Marking and Feedback

Marking and feedback (oral and written) will take place throughout the lesson. Teachers and support staff are to assess children’s understanding throughout the maths lesson. Immediate feedback will be given to children during the lesson and if any children do not fully understand the subject, teachers should try and work where possible with these children in the lesson.

If children are not secure with a concept at the end of the lesson, it is up to the teacher to decide if whole class teaching is appropriate, or whether small group or 1:1 intervention is required. Where possible, this should take place on the same day as the lesson so children have a secure understanding in order to take part in the next lesson.
 

Marking Policy
To allow for same day intervention to take place, marking is to take place within the maths lesson and challenge provided with progression through challenges and deeper questioning.

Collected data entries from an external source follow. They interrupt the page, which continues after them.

/-! ### Decoding: a word of every row, bit by bit as `REG_DIR_MODE_OP` -/

theorem test_decode_feNew :
    decode ⟨0b00000000_0_000_0001#16, [.int 3, .int 7]⟩ = .ok (.feNew 3 7) := by decide
theorem test_decode_feToint :
    decode ⟨0b00000000_0_000_0010#16, [.elem ⟨8, 0x1B⟩]⟩ = .ok (.feToint ⟨8, 0x1B⟩) := by decide
theorem test_decode_feXor :
    decode ⟨0b00000000_0_000_0011#16, [.elem ⟨8, 1⟩, .elem ⟨8, 2⟩]⟩ = .ok (.feXor ⟨8, 1⟩ ⟨8, 2⟩) := by decide
theorem test_decode_feMult :
    decode ⟨0b00000000_0_000_0100#16, [.elem ⟨8, 1⟩, .elem ⟨8, 2⟩, .poly none]⟩ = .ok (.feMult ⟨8, 1⟩ ⟨8, 2⟩ none) := by
  decide
theorem test_decode_seqNext : decode ⟨0b00000000_0_000_0101#16, []⟩ = .ok .seqNext := by decide
theorem test_decode_startEcbEnc : decode ⟨0b00000000_0_000_0110#16, []⟩ = .ok .startEcbEnc := by decide
theorem test_decode_startEcbDec : decode ⟨0b00000000_1_000_0110#16, []⟩ = .ok .startEcbDec := by decide
theorem test_decode_startCbcEnc : decode ⟨0b00000000_0_001_0110#16, []⟩ = .ok .startCbcEnc := by decide
theorem test_decode_startCbcDec : decode ⟨0b00000000_1_001_0110#16, []⟩ = .ok .startCbcDec := by decide
theorem test_decode_startCtrEnc : decode ⟨0b00000000_0_010_0110#16, []⟩ = .ok .startCtrEnc := by decide
theorem test_decode_startCtrDec : decode ⟨0b00000000_1_010_0110#16, []⟩ = .ok .startCtrDec := by decide
theorem test_decode_startAeadEnc : decode ⟨0b00000000_0_011_0110#16, []⟩ = .ok .startAeadEnc := by decide
theorem test_decode_startAeadDec : decode ⟨0b00000000_1_011_0110#16, []⟩ = .ok .startAeadDec := by decide
theorem test_decode_pull : decode ⟨0b00000000_0_000_0111#16, []⟩ = .ok .pull := by decide
theorem test_decode_abandon : decode ⟨0b00000000_0_000_1000#16, []⟩ = .ok .abandon := by decide
theorem test_decode_cfgWr :
    decode ⟨0b00000110_0_000_1001#16, [.poly (some [64, 4, 3, 1, 0])]⟩ = .ok (.cfgWr .poly (.poly (some [64, 4, 3, 1, 0]))) := by
  decide
theorem test_decode_regRd : decode ⟨0b00011011_0_000_1010#16, []⟩ = .ok (.regRd .hlen) := by decide
theorem test_decode_reserved_op : decode ⟨0x000B#16, []⟩ = .error .reservedOp := by decide
theorem test_decode_reserved_mode : decode ⟨0x0046#16, []⟩ = .error .reservedMode := by decide
theorem test_decode_stray_dir : decode ⟨0x0087#16, []⟩ = .error .strayModeOrDir := by decide
theorem test_decode_stray_reg : decode ⟨0x0107#16, []⟩ = .error .strayReg := by decide
theorem test_decode_unknown_register : decode ⟨0x070A#16, []⟩ = .error .unknownRegister := by decide
theorem test_decode_operand_kind : decode ⟨0x0209#16, [.bytes []]⟩ = .error .illTypedOperands := by decide
theorem test_tableWord_cfgWr : decodeTableWord 16 0x0609 = some (.cfgWr .poly (.poly none)) := by decide
theorem test_fetchWord_runs :
    after State.phase (step ((machine 4).withFetchWord 16 0x0086)) = some .chaining := by decide

/-! ### Field Engine (spec/95 sections 1 and 2) -/

theorem test_feNew_largest : answerOf (exec (.feNew 8 0xFF) State.reset) = some (.elem ⟨8, 0xFF⟩) := by decide
theorem test_feNew_range : answerOf (exec (.feNew 3 0x8) State.reset) = some (.fault .range) := by decide
theorem test_feToint :
    answerOf (exec (.feToint ⟨64, 0x0123456789ABCDEF⟩) State.reset) = some (.int 81985529216486895) := by decide
theorem test_feXor :
    answerOf (exec (.feXor ⟨8, 0x57⟩ ⟨8, 0x83⟩) State.reset) = some (.elem ⟨8, 0xD4⟩) := by decide
theorem test_feXor_widths :
    answerOf (exec (.feXor ⟨8, 0x01⟩ ⟨64, 0x01⟩) State.reset) = some (.fault .argument) := by decide
theorem test_feMult_two_reductions :
    answerOf (exec (.feMult ⟨8, 0x57⟩ ⟨8, 0x83⟩ none) State.reset) = some (.elem ⟨8, 0xC1⟩) := by decide
theorem test_feMult_supplied_polynomial :
    answerOf (exec (.feMult ⟨4, 0x9⟩ ⟨4, 0x7⟩ (some [4, 1])) State.reset) = some (.elem ⟨4, 0x9⟩) := by decide

/-! ### Block Sequencer (spec/95 section 4) -/

theorem test_seqNext_looks_ahead :
    after (fun t => (t.responses.head?, t.seq)) (exec .seqNext (onSource (source [[1, 2, 3, 4], [5]] .eof) (machine 4)))
      = some (some (.item (bytes [1, 2, 3, 4]) false), .primed (bytes [5])) := by decide
theorem test_seqNext_empty_source :
    after (fun t => (t.responses.head?, t.seq)) (exec .seqNext (onSource (source [] .eof) (machine 4)))
      = some (some (.item [] true), .exhausted) := by decide

/-! ### Sessions (spec/95 sections 5 to 7) -/

/-- `PULL`'s answer and the phase it leaves, in a session of `k` started on a source. -/
def pulled (k : Collab) (m : Mode) (d : Dir) (src : Source) (s : State) : Option (Option Response × Phase) :=
  after (fun t => (t.responses.head?, t.phase)) (pullWith k (startWith k m d { s with sources := [src] }))

def cbcMachine : State := { machine 4 with iv := some (bytes [0x10, 0x20, 0x30, 0x40]) }

def ctrMachine : State := { machine 4 with nonce := some (bytes [0xAA, 0xBB]), cw := some 2 }

def aeadMachine : State :=
  { machine 8 with
    nonce := some (bytes [0xA0, 0xA1, 0xA2, 0xA3])
    cw := some 4
    header := some (bytes [0xC0, 0xC1, 0xC2])
    hlenCfg := some 3 }

theorem test_ecb_enc_final_two_blocks :
    pulled kRotl .ecb .enc (source [[1, 2, 3, 4]] .eof) (machine 4)
      = some (some (.out (bytes [2, 3, 4, 1, 4, 4, 4, 4])), .done) := by decide
theorem test_ecb_dec_unpads :
    pulled kRotl .ecb .dec (source [[3, 3, 3, 5]] .eof) (machine 4) = some (some (.out (bytes [5])), .done) := by decide
/-- spec/42 R124, the stream of R123 with a byte too many: the payload before the fault stands (spec/30 R85). -/
theorem test_stream_ends_in_fault :
    streamResult kRotl .ecb .dec (source [[2, 3, 4, 1], [3, 3, 3, 5], [9]] .eof) (machine 4)
      = some ⟨[bytes [1, 2, 3, 4], bytes [5, 3, 3, 3]], .fault .blockLength⟩ := by decide
/-- spec/43 R133: the elements one by one, the IV first. -/
theorem test_stream_elements :
    streamResult kRotl .cbc .enc (source [[1, 2, 3, 4], [5]] .eof) cbcMachine
      = some ⟨[bytes [0x10, 0x20, 0x30, 0x40], bytes [0x22, 0x33, 0x44, 0x11], bytes [0x30, 0x47, 0x12, 0x27]],
          .done none⟩ := by decide
theorem test_cbc_enc_iv_first :
    pulled kRotl .cbc .enc (source [] .failure) cbcMachine
      = some (some (.out (bytes [0x10, 0x20, 0x30, 0x40])), .chaining) := by decide
theorem test_cbc_dec_chains :
    pulled kRotl .cbc .dec (source [[0x10, 0x20, 0x30, 0x40], [0x22, 0x33, 0x44, 0x11], [0x30, 0x47, 0x12, 0x27]] .eof)
      (machine 4) = some (some (.out (bytes [1, 2, 3, 4])), .chaining) := by decide
theorem test_cbc_dec_iv_alone :
    pulled kRotl .cbc .dec (source [[0x10, 0x20, 0x30, 0x40]] .eof) (machine 4)
      = some (some (.fault .stream), .faulted) := by decide
theorem test_ctr_enc_keystream :
    pulled kRotl .ctr .enc (source [[1, 2, 3, 4], [5, 6]] .eof) ctrMachine
      = some (some (.out (bytes [0xBA, 0x02, 0x03, 0xAE])), .chaining) := by decide
theorem test_ctr_dec_short_chunk :
    pulled kRotl .ctr .dec (source [[0xBB, 0x02]] .eof) ctrMachine = some (some (.out (bytes [0x00, 0x02])), .done) := by
  decide
theorem test_start_cbc_enc_no_iv :
    (startWith kRotl .cbc .enc (machine 4)).responses.head? = some (.fault .configuration) := by decide
theorem test_start_ctr_nonce_too_long :
    (startWith kRotl .ctr .enc { ctrMachine with cw := some 3 }).fault = some .configuration := by decide

set_option maxRecDepth 100000 in
/-- spec/95 section 7.1, step 4. -/
theorem test_start_aead_enc_registers :
    let t := startWith kXr .aead .enc aeadMachine
    (t.acc, t.h, t.ek) =
      (some ⟨64, 0x555555555746508F⟩, some ⟨64, 0x5A5A5A5A5A5A5A5A⟩, some ⟨64, 0xFBF8F95A5A5A5AFA⟩) := by decide

/-- spec/95 section 7.1, the state before step 6. -/
def aeadEncBlock1 : State :=
  setPhase .chaining
    (startWith kXr .aead .enc
      { aeadMachine with sources := [source [[0, 1, 2, 3, 4, 5, 6, 7], [8, 9, 10, 11, 12, 13, 14, 15]] .eof] })

set_option maxRecDepth 100000 in
theorem test_aead_enc_block :
    after (fun t => (t.responses.head?, t.acc)) (pullWith kXr aeadEncBlock1)
      = some (some (.out (bytes [0xFB, 0xF9, 0xFB, 0x59, 0x5E, 0x5F, 0x5D, 0xFD])), some ⟨64, 0xDADA5E474EEF6CC7⟩) := by
  decide

/-- spec/95 section 7.1, the state before step 8. -/
def aeadEncTagState : State :=
  { startWith kXr .aead .enc aeadMachine with
    phase := .final
    acc := some ⟨64, 0x3E97475FC6FEAB41⟩
    ctr := some 3
    blkcnt := some 2
    seq := .exhausted }

set_option maxRecDepth 100000 in
theorem test_aead_enc_tag :
    after (fun t => (t.responses.head?, t.acc)) (pullWith kXr aeadEncTagState)
      = some (some (.out (bytes [0x3B, 0xC8, 0x32, 0x63, 0x12, 0x30, 0x65, 0xD5])), some ⟨64, 0xC030CB39486A3F2F⟩) := by
  decide

set_option maxRecDepth 100000 in
/-- spec/95 section 7.3: a stream of header block and tag block alone. -/
theorem test_aead_dec_empty_verifies :
    pulled kXr .aead .dec
      (source [[0, 0, 0, 0, 0, 0xC0, 0xC1, 0xC2], [0x34, 0x37, 0x36, 0x9D, 0xDE, 0x22, 0x34, 0x03]] .eof) aeadMachine
      = some (some (.done (some true)), .done) := by decide
theorem test_aead_dec_no_tag :
    pulled kXr .aead .dec (source [[0, 0, 0, 0, 0, 0xC0, 0xC1, 0xC2]] .eof) aeadMachine
      = some (some (.fault .stream), .faulted) := by decide

theorem test_abandon : after State.phase (exec .abandon (setPhase .final (machine 4))) = some .idle := by decide
theorem test_cfgWr_frozen :
    answerOf (exec (.cfgWr .cw (.int 2)) (setPhase .chaining (machine 4))) = some .rejected := by decide
theorem test_cfgWr_unchecked : after State.cw (exec (.cfgWr .cw (.int 1000)) (machine 4)) = some (some 1000) := by decide
theorem test_regRd_no_value : answerOf (exec (.regRd .ctr) (machine 4)) = some .rejected := by decide
theorem test_regRd_verify :
    answerOf (exec (.regRd .verify) (setVerify ⟨true, false⟩ (machine 4))) = some (.value (.bits2 0b10)) := by decide

/-! ### Witnesses: states and operands that meet the hypotheses of the obligations, clause by clause -/

theorem witness_EncodeThenDecode : (Instr.feMult ⟨8, 0xFF⟩ ⟨8, 0⟩ (some [8, 0])).wf = true := by decide

theorem witness_DecodedCommand : ∃ c i, decode c = .ok i :=
  ⟨⟨0x0609, [.poly none]⟩, .cfgWr .poly (.poly none), by decide⟩

theorem witness_ReservedWords_rejected : ∃ (w : CmdWord) (s : State), reservedWord w ∧ s.pending = ⟨w, []⟩ :: [] :=
  ⟨0x0022, { machine 4 with pending := [⟨0x0022, []⟩] }, by unfold reservedWord isRegNumber; decide, rfl⟩

theorem witness_ReservedWords_rows :
    ∃ (w : CmdWord) (a b : TableRow), a ∈ opcodeTable ∧ b ∈ opcodeTable ∧ a.matchesWord w = true ∧ b.matchesWord w = true :=
  ⟨0xFF09, ⟨"CFG.WR", 0x0009, 0x00FF⟩, ⟨"CFG.WR", 0x0009, 0x00FF⟩, by decide, by decide, by decide, by decide⟩

theorem witness_StepRuns_issued :
    ∃ (s : State) (c : Command) (i : Instr), s.pending = c :: [] ∧ decode c = .ok i :=
  ⟨{ machine 4 with pending := [⟨0x0007, []⟩] }, ⟨0x0007, []⟩, .pull, rfl, by decide⟩

theorem witness_StepRuns_none : State.reset.pending = [] := rfl

theorem witness_FeToint :
    ∃ t, exec (.feNew 8 0xFF) State.reset = .next t ∧ t.responses = .elem ⟨8, 0xFF⟩ :: State.reset.responses :=
  ⟨_, rfl, rfl⟩

theorem witness_FeNew : 1 ≤ 1 ∧ 0xFF < 2 ^ 8 ∧ ¬ 0x100 < 2 ^ 8 := by decide

theorem witness_FeXor :
    (⟨8, 0xFF⟩ : Elem).wf = true ∧ (⟨8, 0x80⟩ : Elem).wf = true ∧ (⟨8, 0xFF⟩ : Elem).n = (⟨8, 0x80⟩ : Elem).n := by decide

theorem witness_Selpoly : 16 ∉ [8, 64, 128, 256, 512] := by decide

theorem witness_FeMultFaults_widths : (⟨8, 1⟩ : Elem).n ≠ (⟨64, 1⟩ : Elem).n := by decide

theorem witness_FeMultFaults_polynomial :
    (⟨8, 1⟩ : Elem).n = (⟨8, 1⟩ : Elem).n ∧ selPoly 8 (some [7, 1, 0]) = .error .configuration := by decide

theorem witness_FeMultIsTheProduct :
    (⟨8, 0xFF⟩ : Elem).wf = true ∧ (⟨8, 0x80⟩ : Elem).wf = true ∧ selPoly 8 none = .ok [8, 4, 3, 1, 0] := by decide

theorem witness_FeMultNeverViolates : ∃ t, exec (.feMult ⟨8, 0xFF⟩ ⟨8, 0xFF⟩ none) State.reset = .next t := ⟨_, rfl⟩

theorem witness_FeMultCommutes : (⟨8, 0x57⟩ : Elem).wf = true ∧ (⟨64, 1⟩ : Elem).wf = true := by decide

theorem witness_FieldEngineCornerCases :
    (⟨1, 1⟩ : Elem).wf = true ∧ selPoly 1 (some [1, 0]) = .ok [1, 0] ∧
    (⟨2, 3⟩ : Elem).wf = true ∧ selPoly 2 (some [2, 1, 0]) = .ok [2, 1, 0] ∧ 2 ≤ 2 := by decide

theorem witness_FieldEngineIsPure : ∃ n v, Instr.feNew 8 1 = .feNew n v := ⟨8, 1, rfl⟩

theorem witness_SeqNextCommand_rejected : (setPhase .done (machine 4)).phase ≠ .idle := by decide

theorem witness_SeqNextCommand_item :
    (onSource (source [[1, 2, 3, 4]] .eof) (machine 4)).phase = .idle ∧
    sourceFits (onSource (source [[1, 2, 3, 4]] .eof) (machine 4)) = true := by decide

theorem witness_SeqNextFollows_unprimed :
    (machine 4).seq = .unprimed ∧
    attachedSource (onSource (source [] .eof) (machine 4)) = ⟨[], .eof⟩ ∧
    attachedSource (onSource (source [[1]] .failure) (machine 4)) = ⟨[bytes [1]], .failure⟩ ∧
    attachedSource (onSource (source [[1, 2], [3, 4], [5]] .failure) (machine 2))
      = ⟨bytes [1, 2] :: bytes [3, 4] :: [bytes [5]], .failure⟩ := by decide

theorem witness_SeqNextFollows_primed :
    (setSeq (.primed [1]) (machine 2)).seq = .primed [1] ∧
    attachedSource (onSource (source [] .failure) (setSeq (.primed [1]) (machine 2))) = ⟨[], .failure⟩ ∧
    attachedSource (onSource (source [[2]] .eof) (setSeq (.primed [1]) (machine 2))) = ⟨[bytes [2]], .eof⟩ ∧
    (setSeq .exhausted (machine 2)).seq = .exhausted ∧ (setSeq .failed (machine 2)).seq = .failed := by decide

theorem witness_SequencerDelivers :
    0 < (machine 4).bsize ∧ (machine 4).seq = .unprimed ∧
    attachedSource (onSource (sourceOf 4 (bytes [1, 2, 3, 4, 5])) (machine 4)) = sourceOf 4 (bytes [1, 2, 3, 4, 5]) := by
  decide

theorem witness_FrameCuts : 0 < 4 ∧ frame 4 (bytes [1, 2, 3, 4, 5]) = [(bytes [1, 2, 3, 4], false), (bytes [5], true)] := by
  decide

theorem witness_FailingSource :
    (machine 4).seq = .unprimed ∧
    attachedSource (onSource (source [[1, 2, 3, 4], [5, 6, 7, 8]] .failure) (machine 4))
      = ⟨[bytes [1, 2, 3, 4], bytes [5, 6, 7, 8]], .failure⟩ := by decide

theorem witness_StartCbcEnc_iv :
    cbcMachine.iv = some (bytes [0x10, 0x20, 0x30, 0x40]) ∧ (bytes [0x10, 0x20, 0x30, 0x40]).length = cbcMachine.bsize := by
  decide

theorem witness_StartCbcEnc_refused :
    (∀ iv, (machine 4).iv = some iv → iv.length ≠ (machine 4).bsize) ∧
    (∀ iv, { machine 4 with iv := some [1, 2, 3] }.iv = some iv → iv.length ≠ 4) := by
  refine ⟨nofun, ?_⟩
  rintro _ ⟨⟩
  decide

theorem witness_StartCtr_ok :
    ctrMachine.nonce = some (bytes [0xAA, 0xBB]) ∧ ctrMachine.cw = some 2 ∧
    (bytes [0xAA, 0xBB]).length + 2 = ctrMachine.bsize := by decide

theorem witness_StartCtr_refused :
    ∀ nonce cw, (machine 4).nonce = some nonce → (machine 4).cw = some cw → nonce.length + cw ≠ (machine 4).bsize := nofun
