-- ==== Sys2Proof/Machine/HostProcedure.lean ====
section
/-! DEFINITION. Host programs as agendas: the operations and pseudo-operations of spec/30_encoding.md rules
R78, R79, and the host's reference procedure for one transmission (spec/70_reset_and_hazards.md rules R125
to R128). R5 puts that procedure outside the block; the block's own meaning uses nothing of this file. -/

namespace Sys2Proof.Machine

/-- The lowest offset of a slot (R23). -/
def offsetOf : Slot → Offset
  | .id => 0x000
  | .caps => 0x004
  | .ctrl => 0x008
  | .status => 0x00C
  | .cmd => 0x010
  | .errCmd => 0x014
  | .version => 0x018
  | .flags => 0x01C
  | .sampleRate => 0x020
  | .baudRate => 0x024
  | .fLo => 0x028
  | .fHi => 0x02C
  | .payloadLen => 0x030
  | .block => 0x034
  | .pktLen => 0x038
  | .sampleCount => 0x03C
  | .oscCursor => 0x040
  | .phaseLo => 0x044
  | .phaseHi => 0x048
  | .bfracLo => 0x04C
  | .bfracHi => 0x050
  | .pkt k => BitVec.ofNat 12 (0x400 + 4 * k.val)
  | .reserved => 0x054

/-- `wr REG, v` and `wr PKT[k], v` (R78). -/
def wr (r : Slot) (v : Word) : Move := .write (offsetOf r) v

/-- `rd REG` (R78). -/
def rd (r : Slot) : Move := .read (offsetOf r)

/-- `cmd X` (R78, R79). -/
def cmd (i : Instr) : Move := wr .cmd (encode i)

/-- `clr_flags` (R79). -/
def clrFlags : Move := wr .status 0xC

/-- `srst` (R79). -/
def srst : Move := wr .ctrl 0x1

/-- Window word k of a byte string, missing bytes 0 (R79). -/
def packedWord (bs : List Byte) (k : Nat) : Word :=
  bs.getD (4 * k + 3) 0 ++ bs.getD (4 * k + 2) 0 ++ bs.getD (4 * k + 1) 0 ++ bs.getD (4 * k) 0

/-- `ld_pkt b0 b1 ... bn` (R79). R78 bounds k at 127, and neither rule says what a list of more than 512 bytes
does: here it goes on at offset 0x400 + 4k cut to 12 bits (DESIGN CHOICE, log entry 29). -/
def ldPkt (bs : List Byte) : List Move :=
  (List.range ((bs.length + 3) / 4)).map fun k =>
    .write (BitVec.ofNat 12 (0x400 + 4 * k)) (packedWord bs k)

/-- The host's encoding rate (R127). -/
inductive EncodingRate where
  | low
  | mid
  | high
  deriving DecidableEq, Repr

/-- The sample-rate multiplier m (R127). -/
def EncodingRate.multiplier : EncodingRate → Nat
  | .low => 4
  | .mid => 2
  | .high => 1

/-- The silence divisor d (R127). -/
def EncodingRate.divisor : EncodingRate → Nat
  | .low => 4
  | .mid => 2
  | .high => 1

/-- What the host knows of a transmission (R125, R126). -/
structure Transmission where
  version : Byte
  osUpdate : Bool
  outputRate : Word
  baudRate : Word
  fLo : Word
  fHi : Word
  rate : EncodingRate
  payload : List Byte
  deriving DecidableEq, Repr

/-- The payload placed in payload memory from address 0 (R125 step 3); the address of a byte is its number
cut to 32 bits (DESIGN CHOICE, log entry 30). -/
def placePayload (bs : List Byte) : List Move :=
  bs.zipIdx.map fun b => .payloadWrite (BitVec.ofNat 32 b.2) b.1

/-- R125 steps 1 to 3, SAMPLE_RATE by R127 (log entry 27); PAYLOAD_LEN is the length cut to 32 bits (DESIGN
CHOICE, log entry 30). R125 lets the steps come in any order among themselves: the one order here, VERSION,
FLAGS, SAMPLE_RATE, BAUD_RATE, F_LO, F_HI, the payload bytes from address 0 up, PAYLOAD_LEN, is the model's
choice, and so is that the optional steps 4 and 6 are left out (DESIGN CHOICE, log entry 32). -/
def Transmission.configure (c : Transmission) : List Move :=
  [wr .version (c.version.setWidth 32), wr .flags (BitVec.ofBool c.osUpdate |>.setWidth 32),
    wr .sampleRate (c.outputRate * BitVec.ofNat 32 c.rate.multiplier), wr .baudRate c.baudRate,
    wr .fLo c.fLo, wr .fHi c.fHi]
  ++ placePayload c.payload ++ [wr .payloadLen (BitVec.ofNat 32 c.payload.length)]

/-- The number of silence samples for `ms / d` milliseconds: `ms / d` times SILENCE_RATE (R126, R136), a whole
number next to it where that is none (log entry 15). `d` divides the duration (C6). -/
def silenceSamples (ms d : Nat) : Nat :=
  let p := ms * Config.silenceRateNumerator
  let q := d * Config.silenceRateDenominator
  p / q + if p % q = 0 then 0 else (Config.silenceRoundsUp p q).toNat

/-- `silence(t / d)` (R126). -/
def Transmission.silence (c : Transmission) (ms : Nat) : Move :=
  .silence (silenceSamples ms c.rate.divisor)

/-- The pilot: 500 zero bytes, at the Low rate only (R128). -/
def Transmission.pilot (c : Transmission) : List Move :=
  match c.rate with
  | .low => ldPkt (List.replicate 500 0) ++ [cmd (.modBuf 500), .waitIdle]
  | .mid => []
  | .high => []

/-- A framer command, then MOD_PKT, each waited for (R126, R129). -/
def sendPacket (framer : Instr) : List Move := [cmd framer, .waitIdle, cmd .modPkt, .waitIdle]

/-- The number of data blocks, under HOST_BLOCK_CAP (R126). -/
def Transmission.blocks (c : Transmission) : Nat :=
  let n := (c.payload.length + 255) / 256
  if Config.hostBlockCap then min n 256 else n

/-- The reference procedure (R126), HOST's moves alone: a run in which another agent acts between two of them
is an agenda with that agent's moves put in (log entry 31). The number of a block is cut to 32 bits by its write and to 24 by BLOCK
(R37; DESIGN CHOICE, log entry 30). -/
def Transmission.moves (c : Transmission) : List Move :=
  c.configure ++ [cmd .oscReset] ++ c.pilot
  ++ [c.silence 250] ++ sendPacket .buildCtrl
  ++ [c.silence 100] ++ sendPacket .buildCtrl
  ++ [c.silence 500]
  ++ (List.range c.blocks).flatMap (fun b =>
      wr .block (BitVec.ofNat 32 b) :: sendPacket .buildData ++ [c.silence 80])
  ++ [c.silence 500]

/-- The procedure run `repeat_count` times in a row (R126); the pilot comes before each pass (C8). -/
def Transmission.repeated (c : Transmission) (repeatCount : Nat) : List Move :=
  (List.replicate repeatCount c.moves).flatten

end Sys2Proof.Machine
end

Our marking within Maths promotes a self-checking system, Maths teachers now have answers to problems available. This means that, after four or five calculations, pupils can check their answers themselves. That way, if they have a misconception or misunderstand something they can alert the teacher immediately.

Self-checking means that mistakes are realised ten minutes into the lesson, rather than at the end. This approach also has the benefit of improving pupils’ confidence. We usually produce work at three levels of challenge (Yellow-fluency, Green-reasoning and Blue-problem solving) Pupils have opportunity to access all levels of challenge but may progress through them at a different pace. However, the new approach lets less confident, but able, pupils see when they get the first few calculations correct. Inevitably this helps them feel more confident and more willing to move on to the next level of challenge sooner.

Pupils use purple pen to check any of their calculations in inverse or make any corrections they have identified through self-checking.

Where Teachers or teaching assistants mark they use a green tick for positive/correct answers or a pink magnifying glass to draw a child’s attention to something that needs further attention.

We also value peer marking within lessons, for example, when more confident pupils finish their work with time to spare, they can consolidate their learning by ‘marking’ other children’s books. Crucially, those pupils actually have to do the calculations again – faster and possibly mentally – rather than just ‘checking’ against their own answers. All this places the onus on the learner to check their work and identify their own errors.

To get pupils thinking about their work, we often use a visualiser to model ways of checking (as an alternative to providing answers). We expect pupils to do the same. We also provide prompt sheets to help pupils who are struggling to identify their mistakes. These are shared at the start of a lesson. In effect, these are just a process success criteria, but recasting them as an error-spotting checklist means pupils properly use it.